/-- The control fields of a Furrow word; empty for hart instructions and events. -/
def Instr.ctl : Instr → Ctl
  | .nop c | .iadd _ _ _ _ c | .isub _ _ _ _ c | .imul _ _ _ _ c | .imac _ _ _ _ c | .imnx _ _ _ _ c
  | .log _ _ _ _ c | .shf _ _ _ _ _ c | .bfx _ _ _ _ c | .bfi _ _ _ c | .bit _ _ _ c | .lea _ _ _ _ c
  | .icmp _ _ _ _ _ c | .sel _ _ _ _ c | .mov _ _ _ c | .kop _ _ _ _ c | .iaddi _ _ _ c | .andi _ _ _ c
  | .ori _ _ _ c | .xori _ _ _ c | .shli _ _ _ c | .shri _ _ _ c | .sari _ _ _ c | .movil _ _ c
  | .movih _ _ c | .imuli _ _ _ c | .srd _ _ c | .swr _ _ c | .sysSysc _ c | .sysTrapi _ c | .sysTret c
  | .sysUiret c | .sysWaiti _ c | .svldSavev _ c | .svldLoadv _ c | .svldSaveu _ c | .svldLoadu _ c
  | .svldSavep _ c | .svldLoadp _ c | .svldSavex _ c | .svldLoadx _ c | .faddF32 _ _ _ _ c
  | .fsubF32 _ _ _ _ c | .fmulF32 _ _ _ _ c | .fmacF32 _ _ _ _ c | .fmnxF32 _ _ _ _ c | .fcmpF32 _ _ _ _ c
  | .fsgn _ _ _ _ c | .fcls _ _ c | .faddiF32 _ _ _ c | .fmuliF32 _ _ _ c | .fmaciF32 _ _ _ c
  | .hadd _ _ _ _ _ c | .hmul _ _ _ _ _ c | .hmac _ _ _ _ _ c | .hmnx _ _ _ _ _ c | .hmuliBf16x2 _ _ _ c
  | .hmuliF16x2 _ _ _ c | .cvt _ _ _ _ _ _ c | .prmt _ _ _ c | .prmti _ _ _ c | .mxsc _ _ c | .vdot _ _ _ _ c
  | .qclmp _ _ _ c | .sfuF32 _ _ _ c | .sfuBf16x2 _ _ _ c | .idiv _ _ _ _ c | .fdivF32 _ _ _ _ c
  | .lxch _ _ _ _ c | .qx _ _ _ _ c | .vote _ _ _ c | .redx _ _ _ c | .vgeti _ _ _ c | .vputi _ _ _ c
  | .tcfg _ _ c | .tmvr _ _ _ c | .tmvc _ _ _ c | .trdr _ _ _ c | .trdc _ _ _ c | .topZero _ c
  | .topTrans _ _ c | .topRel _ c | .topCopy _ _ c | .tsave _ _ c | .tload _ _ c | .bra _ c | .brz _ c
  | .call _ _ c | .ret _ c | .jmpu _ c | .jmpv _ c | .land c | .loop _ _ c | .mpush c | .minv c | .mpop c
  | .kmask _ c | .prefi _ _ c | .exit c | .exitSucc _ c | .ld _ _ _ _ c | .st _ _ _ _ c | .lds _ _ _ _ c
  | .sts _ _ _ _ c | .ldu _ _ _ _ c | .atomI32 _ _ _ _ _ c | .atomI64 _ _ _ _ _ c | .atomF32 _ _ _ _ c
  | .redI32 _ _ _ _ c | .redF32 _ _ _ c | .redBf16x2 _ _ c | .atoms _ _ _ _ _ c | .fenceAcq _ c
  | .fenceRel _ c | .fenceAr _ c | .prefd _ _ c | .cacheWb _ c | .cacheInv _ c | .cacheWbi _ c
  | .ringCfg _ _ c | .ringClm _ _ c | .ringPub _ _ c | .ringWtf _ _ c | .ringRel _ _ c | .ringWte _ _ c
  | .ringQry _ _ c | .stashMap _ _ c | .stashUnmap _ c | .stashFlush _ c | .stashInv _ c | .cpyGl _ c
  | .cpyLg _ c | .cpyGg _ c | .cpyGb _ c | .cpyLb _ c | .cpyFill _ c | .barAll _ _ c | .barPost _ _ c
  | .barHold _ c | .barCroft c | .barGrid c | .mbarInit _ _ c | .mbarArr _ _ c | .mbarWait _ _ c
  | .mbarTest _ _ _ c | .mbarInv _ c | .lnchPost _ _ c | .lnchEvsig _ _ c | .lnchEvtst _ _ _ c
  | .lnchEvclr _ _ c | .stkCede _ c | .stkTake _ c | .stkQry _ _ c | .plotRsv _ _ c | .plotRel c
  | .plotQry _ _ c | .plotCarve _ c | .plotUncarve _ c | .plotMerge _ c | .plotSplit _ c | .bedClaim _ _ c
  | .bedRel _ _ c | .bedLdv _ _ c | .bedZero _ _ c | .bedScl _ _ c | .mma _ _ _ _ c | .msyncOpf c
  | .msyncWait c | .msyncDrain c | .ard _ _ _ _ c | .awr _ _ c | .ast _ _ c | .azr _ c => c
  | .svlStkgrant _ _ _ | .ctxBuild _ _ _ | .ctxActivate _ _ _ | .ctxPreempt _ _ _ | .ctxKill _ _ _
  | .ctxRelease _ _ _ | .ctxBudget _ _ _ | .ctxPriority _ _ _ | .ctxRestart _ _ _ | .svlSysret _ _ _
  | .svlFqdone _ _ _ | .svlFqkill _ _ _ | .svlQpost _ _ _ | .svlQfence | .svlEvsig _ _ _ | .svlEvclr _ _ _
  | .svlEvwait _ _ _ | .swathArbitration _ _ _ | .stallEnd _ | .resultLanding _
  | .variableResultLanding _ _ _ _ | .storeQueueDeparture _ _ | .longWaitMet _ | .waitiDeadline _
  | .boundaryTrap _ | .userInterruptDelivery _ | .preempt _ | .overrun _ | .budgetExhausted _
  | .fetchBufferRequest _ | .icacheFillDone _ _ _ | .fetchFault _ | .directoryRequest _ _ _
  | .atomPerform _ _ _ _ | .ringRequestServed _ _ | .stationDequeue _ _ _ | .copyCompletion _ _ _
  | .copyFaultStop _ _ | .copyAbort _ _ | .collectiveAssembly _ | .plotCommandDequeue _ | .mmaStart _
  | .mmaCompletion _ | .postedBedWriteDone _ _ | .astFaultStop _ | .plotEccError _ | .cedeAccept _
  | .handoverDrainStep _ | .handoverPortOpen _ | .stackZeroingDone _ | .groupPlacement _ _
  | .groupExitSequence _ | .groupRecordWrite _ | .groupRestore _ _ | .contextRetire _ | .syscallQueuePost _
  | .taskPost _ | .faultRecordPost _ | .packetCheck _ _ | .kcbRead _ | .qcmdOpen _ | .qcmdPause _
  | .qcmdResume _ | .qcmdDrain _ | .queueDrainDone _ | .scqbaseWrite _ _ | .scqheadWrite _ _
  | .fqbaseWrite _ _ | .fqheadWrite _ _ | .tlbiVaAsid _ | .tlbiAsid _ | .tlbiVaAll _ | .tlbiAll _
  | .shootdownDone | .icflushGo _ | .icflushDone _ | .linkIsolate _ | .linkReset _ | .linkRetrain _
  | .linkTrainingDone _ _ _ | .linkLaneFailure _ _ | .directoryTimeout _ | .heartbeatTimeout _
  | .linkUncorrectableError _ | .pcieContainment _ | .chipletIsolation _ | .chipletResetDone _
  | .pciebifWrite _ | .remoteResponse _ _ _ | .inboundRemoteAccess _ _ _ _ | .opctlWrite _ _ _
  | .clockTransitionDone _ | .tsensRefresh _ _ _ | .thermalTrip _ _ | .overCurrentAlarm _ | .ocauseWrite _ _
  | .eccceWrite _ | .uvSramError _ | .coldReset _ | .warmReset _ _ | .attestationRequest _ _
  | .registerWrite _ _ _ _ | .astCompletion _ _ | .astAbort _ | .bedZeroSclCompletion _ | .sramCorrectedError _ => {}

::::

Copy the lines above exactly, beginning at the line that has "c | .vdot _ _ _ _ c" and stopping after the line that has "c | .lds _ _ _ _ c", and omit the rest.

  | .hmuliF16x2 _ _ _ c | .cvt _ _ _ _ _ _ c | .prmt _ _ _ c | .prmti _ _ _ c | .mxsc _ _ c | .vdot _ _ _ _ c
  | .qclmp _ _ _ c | .sfuF32 _ _ _ c | .sfuBf16x2 _ _ _ c | .idiv _ _ _ _ c | .fdivF32 _ _ _ _ c
  | .lxch _ _ _ _ c | .qx _ _ _ _ c | .vote _ _ _ c | .redx _ _ _ c | .vgeti _ _ _ c | .vputi _ _ _ c
  | .tcfg _ _ c | .tmvr _ _ _ c | .tmvc _ _ _ c | .trdr _ _ _ c | .trdc _ _ _ c | .topZero _ c
  | .topTrans _ _ c | .topRel _ c | .topCopy _ _ c | .tsave _ _ c | .tload _ _ c | .bra _ c | .brz _ c
  | .call _ _ c | .ret _ c | .jmpu _ c | .jmpv _ c | .land c | .loop _ _ c | .mpush c | .minv c | .mpop c
  | .kmask _ c | .prefi _ _ c | .exit c | .exitSucc _ c | .ld _ _ _ _ c | .st _ _ _ _ c | .lds _ _ _ _ c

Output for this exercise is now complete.